RIL-Disney deal: Nita Ambani may be named chairperson

Nita Ambani, founder and chairperson of Reliance Foundation, is likely to become the chairperson of Star India-Viacom18 merged entity, while Bodhi Tree promoter Uday Shankar could be named the vice chairperson, people privy to the development told ET.

Ambani has been deeply involved in Reliance’s sports initiatives including the Indian Premier League team, Mumbai Indians, and Indian Super League, which incidentally is a 65:35 JV between Reliance and Disney. She is also the first Indian woman to be elected as a member of the International Olympic Committee.

Reliance Industries didn’t respond to ET’s queries.

As reported earlier by ET, the mega-merger deal between Star India and Viacom18 has been concluded. The contours of the deal have been finalised and it is expected to be announced on Wednesday, the people said.
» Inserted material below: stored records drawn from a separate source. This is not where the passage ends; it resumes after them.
-- ==== Sys2Proof/Syntax.lean ====
section
/-! DEFINITION. The instructions and events of the AQ4: one constructor of `Instr` per row of spec/opcode_table.json.
A wave instruction carries the fields of its 96-bit word (02 R42, R43); a Landing instruction the fields of its 32-bit word
(21 R365); an event carries its subject and what the environment supplies with it (95_what_each_step_holds.md). -/

namespace Sys2Proof

/-- An operand field (02 R45). -/
inductive Opnd
  | reg (n : BitVec 8) (abs neg : Bool)
  | latch (n : BitVec 2)
  deriving DecidableEq, Repr

/-- The guard of an instruction (02 R47): none, or a register and whether it is inverted. -/
inductive Guard
  | always
  | on (inv : Bool) (g : BitVec 8)
  deriving DecidableEq, Repr

/-- Scopes, innermost first (00 R7, 02 R44). -/
inductive Scope
  | wave | core | clus | die | pkg | sys
  deriving DecidableEq, Repr

/-- Orderings of format M (02 R44). -/
inductive Ord
  | plain | acq | rel | ar | vol
  deriving DecidableEq, Repr

/-- Cache policies (02 R44, 19 R326). -/
inductive Policy
  | normal | strm | keep | nal
  deriving DecidableEq, Repr

/-- The spaces that an access can name (10 R182). -/
inductive Space
  | sp | cl | gl
  deriving DecidableEq, Repr

/-- The fields of a 96-bit instruction word beside OP and SUB (02 R42). TAIL is laid out by the format (R43). -/
structure W where
  ty : BitVec 4
  nw : Bool
  d : BitVec 8
  a : Opnd
  b : Opnd
  g : Guard
  mod : BitVec 6
  tail : BitVec 32
  deriving DecidableEq, Repr

/-- The four instruction formats (02 R43). -/
inductive Fmt
  | v | i | m | x
  deriving DecidableEq, Repr

/-- Integer conditions, SUB 0-5 of `CMP` (04 R89). -/
inductive Cc
  | eq | ne | lt | le | gt | ge
  deriving DecidableEq, Repr

/-- Float relations, SUB 0-7 of `FCMP` (05 R124). -/
inductive FCc
  | eq | ne | lt | le | gt | ge | un | ord
  deriving DecidableEq, Repr

/-- Fields of a capability that `CGET` and `DGET` read (04 R102, 21 R365). -/
inductive CapField
  | tag | base | len | perm | fmt | pitch
  deriving DecidableEq, Repr

/-- Branch votes (04 R105). -/
inductive Vote
  | any | all | none | notall
  deriving DecidableEq, Repr

/-- Lane-moving modes of `XLANE` (05 R135). -/
inductive XMode
  | abs | rot | bfly | seg
  deriving DecidableEq, Repr

/-- Float reductions (05 R138, 10 R200). -/
inductive RedF
  | add | min | max
  deriving DecidableEq, Repr

/-- Integer lane reductions, SUB 0-7 of OP 0x96 and 0x97 (05 R118). -/
inductive RedI
  | addN | minS | maxS | minN | maxN | andB | orB | xorB
  deriving DecidableEq, Repr

/-- Integer atomic operations, SUB 0-6 of OP 0xB0 (10 R182). -/
inductive AtOp
  | add | min | max | and | or | xor | exch
  deriving DecidableEq, Repr

/-- Float atomic types, SUB[3:2] of OP 0xB2 (10 R200). -/
inductive AtFt
  | f32 | f64 | bf16x2 | f16x2
  deriving DecidableEq, Repr

/-- An instance of a privilege level, named by its partition path (21 R367). -/
inductive Inst
  | root | op
  | res (wpart : Nat)
  | ten (wpart rpart : Nat)
  deriving DecidableEq, Repr

/-- Counters of a core (08 R165, 12 R242, 13 R287, 14 R307). -/
inductive CoreCtr
  | pairSer | portConf | compact | barWdrop | mxKstep | mxWake | evict | readmit | dlForce | boost | launchFull
  deriving DecidableEq, Repr

/-- Counters of a quarter (09 R180). -/
inductive QCtr
  | sorrelHit | sorrelMiss | loadReuse | loadDrop | merge | hashColl | refSat
  deriving DecidableEq, Repr

/-- Counters of a die (18 R324, 19 R346, 20 R362, 21 R387, 24 R420). -/
inductive DieCtr
  | ferryMig | gangRsv | coreLost | llcDrain | memCorr | memUnc | unbacked | shootCnt | tillIntv | quayEval | quayShed
  | droopStep | trainFail | thermTrip | d2dReplay | njfull
  deriving DecidableEq, Repr

/-- Counters of a port (25 R440). -/
inductive PortCtr
  | flitReplay | linkRetrain | e2eDrop | fabReject
  deriving DecidableEq, Repr

/-- The registers that the Landing reaches, in words of 64 bits (00 R3). `core` is die * 64 + core, `q` a queue, `v` a virtual
device, `ctx` die * 256 + context slot, `hp` a hard partition; a wider register is several words, numbered from the low end. -/
inductive LReg
  | bsmask (core n : Nat) | bsctl (core n : Nat) | barlim (core n : Nat) | coreGate (core : Nat)
  | mxpwr (core : Nat) | mxwake (core : Nat) | mxstat (core : Nat)
  | coreCtr (core : Nat) (c : CoreCtr) | quarterCtr (core q : Nat) (c : QCtr) | dieCtr (die : Nat) (c : DieCtr)
  | portCtr (port : Nat) (c : PortCtr)
  | frra (die n : Nat) | frrb (die n : Nat) | frrc (die n : Nat) | frrd (die n : Nat) | llcway (die slot : Nat)
  | shoota (die : Nat) | shootb (die : Nat) | fresp (die : Nat) | wsel (die : Nat) | wcmd (die : Nat) | wdata (die : Nat)
  | ferryctl (die : Nat) | memacc (die : Nat) | clkcap (die region : Nat) | clkdef (die : Nat) | fbound (die : Nat)
  | qcap (hp : Nat) | hpst | draindl | hpmap | hbeat | hbper | lfence | supst | pkgpwr | pkgst0 | pkgst1
  | ovflctl (die : Nat) | ovflst (die : Nat) | vdsched (v : Nat) | dlctl (v q : Nat)
  | nqctl (v q : Nat) | nkey (v q word : Nat) | lastseq (v q : Nat)
  | fqbase (i : Inst) | fqctl (i : Inst) | fqtail (i : Inst) | fqhead (i : Inst) | fqfull (i : Inst)
  | dlvl (i : Inst) | dprev (i : Inst) | dfdeleg (i : Inst) | drights (i : Inst) | dvec (i : Inst)
  | xwin (ctx n half : Nat) | rwin (ctx n half : Nat) | collgrp (ctx n : Nat) | mlist (ctx g i : Nat) | mglist (ctx i : Nat)
  | mgcfg (ctx : Nat) | ctxw (ctx word : Nat) | peertab (hp n : Nat) | ueep (port n word : Nat)
  | meas (die n word : Nat) | ckey (wpart word : Nat)
  deriving DecidableEq, Repr

/-- What training brings up (24 R416). -/
inductive TrainItem
  | stack (n : Nat) | channel (n : Nat) | sport (n : Nat) | uport (n : Nat)
  deriving DecidableEq, Repr

/-- The kinds of ordinary RV64 access below root (21 R364). -/
inductive LAccess
  | load | store | fetch
  deriving DecidableEq, Repr

/-- Every row of spec/opcode_table.json. -/
inductive Instr
  -- integer arithmetic (04 R88)
  | add (w : W) | sub (w : W) | mul (w : W) | mulhi (w : W) | min (w : W) | max (w : W) | mad (w : W)
  | addImm (w : W) | subImm (w : W) | mulImm (w : W) | mulhiImm (w : W) | minImm (w : W) | maxImm (w : W)
  -- compare, select, counts (04 R89-R91)
  | cmp (c : Cc) (w : W) | cmpImm (c : Cc) (w : W) | sel (w : W)
  | popc (w : W) | clz (w : W) | ctz (w : W) | brev (w : W)
  -- logical, shifts, bitfields (04 R92-R95)
  | and (w : W) | or (w : W) | xor (w : W) | andn (w : W) | orn (w : W) | not (w : W)
  | andImm (w : W) | orImm (w : W) | xorImm (w : W) | andnImm (w : W) | ornImm (w : W)
  | tern (w : W)
  | shl (w : W) | shr (w : W) | sar (w : W) | rol (w : W) | ror (w : W)
  | shlImm (w : W) | shrImm (w : W) | sarImm (w : W) | rolImm (w : W) | rorImm (w : W)
  | bfx (w : W) | bfi (w : W)
  -- moves (04 R96-R97)
  | mov (w : W) | movImm (w : W) | bytsel (w : W)
  -- capabilities (04 R98-R103)
  | cnarrow (w : W) | cnarrowSet (w : W) | cperm (w : W) | cget (f : CapField) (w : W) | cchk (w : W)
  -- control (04 R104-R113)
  | bra (w : W) | braCond (c : Vote) (w : W) | split (w : W) | meet (w : W) | loop (w : W)
  | breakPred (w : W) | brk (w : W) | call (w : W) | ret (w : W) | exit (w : W) | yield (w : W)
  -- system (04 R114-R117, 02 R58)
  | svc (w : W) | trap (w : W) | movsRead (w : W) | movsWrite (w : W) | nop (w : W) | waitCyc (w : W)
  | waitCycEnd (wave : Nat)
  | hint (rest : BitVec 88)
  -- float arithmetic (05 R122-R127)
  | fadd (w : W) | fsub (w : W) | fmul (w : W) | fmin (w : W) | fmax (w : W)
  | faddImm (w : W) | fsubImm (w : W) | fmulImm (w : W) | fminImm (w : W) | fmaxImm (w : W)
  | fma (w : W) | fms (w : W) | fcmp (c : FCc) (w : W) | fclass (w : W)
  | frcp (w : W) | frsq (w : W) | fsqrt (w : W) | fex2 (w : W) | flg2 (w : W) | fsin (w : W) | fcos (w : W)
  -- conversion (05 R128-R133)
  | cvtFF (w : W) | cvtFI (w : W) | cvtIF (w : W)
  | scalegenE8M0 (w : W) | scalegenE4M3 (w : W) | qntE8M0 (w : W) | qntE4M3 (w : W) | pack (w : W) | unpk (w : W)
  -- cross-lane (05 R134-R138)
  | xlane (m : XMode) (w : W) | xlaneImm (m : XMode) (w : W) | bcastFirst (w : W)
  | voteAny (w : W) | voteAll (w : W) | voteEq (w : W) | ballot (w : W)
  | lredFloat (o : RedF) (w : W) | lscanFloat (o : RedF) (w : W) | lredInt (o : RedI) (w : W) | lscanInt (o : RedI) (w : W)
  -- loads, stores, atomics, phase (10 R182-R205)
  | ld (space : Space) (w : W) | st (space : Space) (w : W) | ldc (space : Space) (w : W) | stc (space : Space) (w : W)
  | ldg (space : Space) (w : W) | sts (space : Space) (w : W) | stvM (space : Space) (w : W) | ldvM (space : Space) (w : W)
  | atom (o : AtOp) (w : W) | atomCas (w : W) | atomFloat (o : RedF) (t : AtFt) (w : W)
  | red (o : AtOp) (w : W) | redFloat (o : RedF) (t : AtFt) (w : W)
  | rel (w : W) | acq (w : W) | phx (w : W) | fence (w : W)
  -- barriers and copies (12 R234-R257)
  | ballocPhase (w : W) | ballocCount (w : W) | bfree (w : W) | barrive (w : W) | bexpect (w : W)
  | bsigImm (w : W) | bsigReg (w : W) | waitbPh (w : W) | waitbCt (w : W)
  | waitbWake (wave : Nat)
  | cpyLin (w : W) | cpyTile (w : W)
  | copySlotWaitEnd (wave : Nat) | copyChunkLand (core copy : Nat) | copySignal (core copy : Nat)
  | ringCopyResume (core copy : Nat) | ringSignalRelease (core copy : Nat)
  -- matrix engine (13 R264-R287)
  | mma (w : W) | mmaZ (w : W) | wbld (w : W) | accz (w : W) | accld (w : W) | accst (w : W)
  | mbatch (w : W) | batonSet (w : W) | batonPass (w : W) | batonPassSignal (w : W)
  | matrixQueueWaitEnd (wave : Nat) | matrixRecordStart (group : Nat) | mmaKstepCommit (group : Nat)
  | matrixRecordComplete (group : Nat) | batchComplete (group : Nat)
  | mxClockGate (core : Nat) | mxPowerGate (core : Nat) | mxWake (core : Nat)
  -- roles, tasks, launch (14 R300-R306)
  | role (w : W) | roleDrainEnd (wave : Nat) | taskadd (w : W)
  | taskDispatch (ctx q : Nat) | taskGwaitExpire (ctx q : Nat)
  | glaunch (w : W) | glaunchW (w : W) | glaunchWRetry (wave : Nat) | overflowRecordMove (die : Nat)
  | gjoin (w : W) | gjoinTry (w : W) | gjoinWake (wave : Nat)
  -- beats (20 R349-R352)
  | beat (w : W) | btarget (w : W) | bread (w : W)
  -- gang barrier (18 R320-R321)
  | gsync (w : W) | garrive (w : W) | gwait (w : W) | gangWaitWake (wave : Nat)
  -- fabric commands (25 R427-R434)
  | put (w : W) | get (w : W) | collAllred (w : W) | collBcast (w : W) | collAllgath (w : W)
  | fabricChunkComplete (core copy chunk : Nat) (data : List Byte) | fabricChunkLost (core copy chunk : Nat)
  | fabricCommandComplete (core copy : Nat)
  | collContribArrive (ctx g member : Nat) (data : List Byte) | collTimeout (ctx g : Nat)
  | collResultLand (ctx g : Nat) (lost : Bool)
  -- Landing instructions (21 R365, 23 R404)
  | dld (d : BitVec 5) (c : BitVec 4) (o : BitVec 5) (z : BitVec 2) (u : Bool)
  | dst (v : BitVec 5) (c : BitVec 4) (o : BitVec 5) (z : BitVec 2)
  | dldc (d : BitVec 4) (c : BitVec 4) (o : BitVec 5)
  | dstc (v : BitVec 4) (c : BitVec 4) (o : BitVec 5)
  | dnarrow (d : BitVec 4) (c : BitVec 4) (o l : BitVec 5)
  | dperm (d : BitVec 4) (c : BitVec 4) (k : BitVec 5)
  | dget (d : BitVec 5) (c : BitVec 4) (f : CapField)
  | dmov (d : BitVec 4) (c : BitVec 4)
  | landingFenceRw
  -- issue, sharing and memory events of a core (08, 09, 10, 11)
  | quarterIssue (core q : Nat) | lineRefetch (wave : Nat) | writeback (core q : Nat)
  | dedupCompareEnd (core q k : Nat)
  | loadDataReturn (core k : Nat) | atomicRequestPerform (core k : Nat) | writeArrival (core k : Nat)
  | releaseComplete (core k : Nat) | acquireRefresh (wave : Nat)
  | faultBufferWaitEnd (core : Nat) | faultQueueRecordWrite (inst : Inst)
  | frespRetry (die : Nat) (v : Word) (i : Inst) | frespDecline (die : Nat) (v : Word) (i : Inst)
  -- wave control (21 R378)
  | wcmdReadReg (die : Nat) (v : DWord) (i : Inst) | wcmdWriteReg (die : Nat) (v : DWord) (i : Inst)
  | wcmdReadExm (die : Nat) (v : DWord) (i : Inst) | wcmdWriteExm (die : Nat) (v : DWord) (i : Inst)
  | wcmdReadFpc (die : Nat) (v : DWord) (i : Inst) | wcmdWriteFpc (die : Nat) (v : DWord) (i : Inst)
  | wcmdResume (die : Nat) (v : DWord) (i : Inst) | wcmdResumeAt (die : Nat) (v : DWord) (i : Inst)
  | wcmdEndWave (die : Nat) (v : DWord) (i : Inst) | wcmdEndContext (die : Nat) (v : DWord) (i : Inst)
  -- scheduling, placement, lifetime (08, 14, 18, 21)
  | admitGroup (grid core : Nat) | compactionEnd (core : Nat) | placeElement (grid : Nat) | gangReserveWindow (grid : Nat)
  | evictionRequest (core ctx prio slots : Nat) (wave : Option Nat) | evictWave (wave : Nat) | readmitWave (wave q : Nat)
  | deadlineExpire (wave : Nat) | deadlineForce (wave : Nat) | minresExpire (wave : Nat) | waveBoost (wave : Nat)
  | groupSave (group : Nat) | groupRestore (image core : Nat) | groupEnd (group : Nat) | gridComplete (grid : Nat)
  | coreUnresponsive (core : Nat) | coreLogicError (core : Nat) | dieFence (die : Nat)
  | coreGateWrite (core : Nat) (v : Word) | bsmaskWrite (core n : Nat) (v : DWord) | bsctlWrite (core n : Nat) (v : Word)
  -- beats (20)
  | beatArrive (ctx : Nat) | intervalEnd (ctx : Nat) | quayEval (hp : Nat) | grantApply (ctx : Nat)
  | tillerWordWrite (ctx word : Nat) (v : DWord) (i : Inst) | qcapWrite (hp : Nat) (v : DWord) (i : Inst)
  | mergePublish (ctx : Nat) | mergePubReceive (mgrp midx : Nat) (cum : DWord) | mergeStale (ctx : Nat)
  -- last-level cache, format ranges, shoot-down, memory errors (19)
  | llcwayWrite (die slot : Nat) (v : Word) (i : Inst) | wayDrainLine (die way line : Nat) | wayDrainEnd (die way : Nat)
  | frrValidate (die n : Nat) (v : DWord) (i : Inst) | frrInvalidate (die n : Nat) (v : DWord) (i : Inst)
  | frrLineFill (die line : Nat) | frrLineWriteback (die line : Nat)
  | shootGo (die : Nat) (v : DWord) (i : Inst) | shootDone (die : Nat)
  | memCorrected (die : Nat) | memUncorrectable (granule : Nat) (slot : Option Nat) | llcSoftError (granule : Nat)
  -- Landing registers, queues, notifies (21)
  | drightsWrite (i : Inst) (v : DWord) | fqheadWrite (i : Inst) (v : Word) | fqbaseWrite (i : Inst) (v : DWord)
  | notifyReceive (die : Nat) (msg : List Byte) | landingNotify (v q : Nat) (i : Inst) | notifyProcess (die : Nat)
  | nkeyWrite (v q : Nat) (key : List DWord) (i : Inst)
  | gridCommand (v q : Nat) | argSlotWaitEnd (ctx : Nat) | checkpointLaunch (v q : Nat) | checkpointSave (v q : Nat)
  | functionLevelReset (v : Nat) (i : Inst) | ovflctlWrite (die : Nat) (v : DWord) (i : Inst)
  | vdschedWrite (v : Nat) (x : DWord) (i : Inst) | quantumSave (v group : Nat)
  | hpstGo (v : Word) (i : Inst) | hpDrainDone | hpDrainTimeout
  | heartbeat | standbyTakeover | lfenceGo (v : Word) (i : Inst) | commandCoreFence (die core : Nat)
  -- package (24)
  | powerOn (slotA slotB : List Byte) | measExtend (die n : Nat) (item : List Byte) | attestQuote (die : Nat) (nonce : List Byte)
  | trainItem (item : TrainItem) (ok : Bool) (cap : Nat) | trainingComplete | powerWindowEnd (watts : BitVec 12)
  | thermalTrip | thermalRecover | clockStepChange (die region : Nat) | supplyDroop (die region : Nat) (lasting : Bool)
  | d2dLinkFail (die peer : Nat) | flitCrcFail (port : Nat) | linkRetrain (port : Nat) (ok : Bool)
  -- fabric (25)
  | inboundWrite (port peer : Nat) (key : Word) (off : Nat) (data : List Byte)
  | inboundRead (port peer : Nat) (key : Word) (off len : Nat)
  | xwinWrite (ctx n : Nat) (lo hi : DWord) (i : Inst) | collgrpWrite (ctx n : Nat) (v : DWord) (i : Inst)
  | mlistWrite (ctx g k : Nat) (v : Word) (i : Inst) | registerWrite (r : LReg) (v : DWord) (i : Inst)
  | supplyRecover (die region : Nat) | d2dFlitReplay (die : Nat) | dieResetRelease (die : Nat)
  | landingOrdinaryAccess (die core : Nat) (k : LAccess) (x : BitVec 5) (addr : DWord) (z : BitVec 2)
  | inboundUnsupportedRequest (port : Nat) | sliceCopyComplete (core q k : Nat)
  | virtualDeviceCreate (die v wpart rpart : Nat) (i : Inst)
  deriving DecidableEq, Repr

end Sys2Proof
end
“Nita Ambani and Uday Shankar will be the chairperson and vice chairperson of the merged entity,” said one of the persons cited above. The person added that Shankar is likely to be Reliance’s nominee on the merged entity’s board.

The sole board seat given to Bodhi Tree is likely to be taken up by its investor, Qatar Investment Authority (QIA), the person said.INQ Holding LLC, a wholly-owned subsidiary of QIA, had last year invested in Bodhi Tree Systems.Both Reliance and Disney have set an ambitious deadline for completing the merger by October, another person stated.

However, legal experts cautioned that the completion of the merger will depend on the time it takes to receive Competition Commission of India (CCI) clearance. “Most merger deals have a two- to three-year sunset clause. This will be no different,” the person cited above said.

People earlier told ET that Reliance may own 61% of the proposed combined company, with Disney holding 33% and Bodhi Tree having the remaining 6%.

Shari Redstone-promoted Paramount Global, a shareholder in Viacom18, is set to exit the company with Reliance buying its stake. Reliance is expected to invest $1-2 billion, primarily for infusing growth capital into the merged entity and the buyout of Paramount’s stake.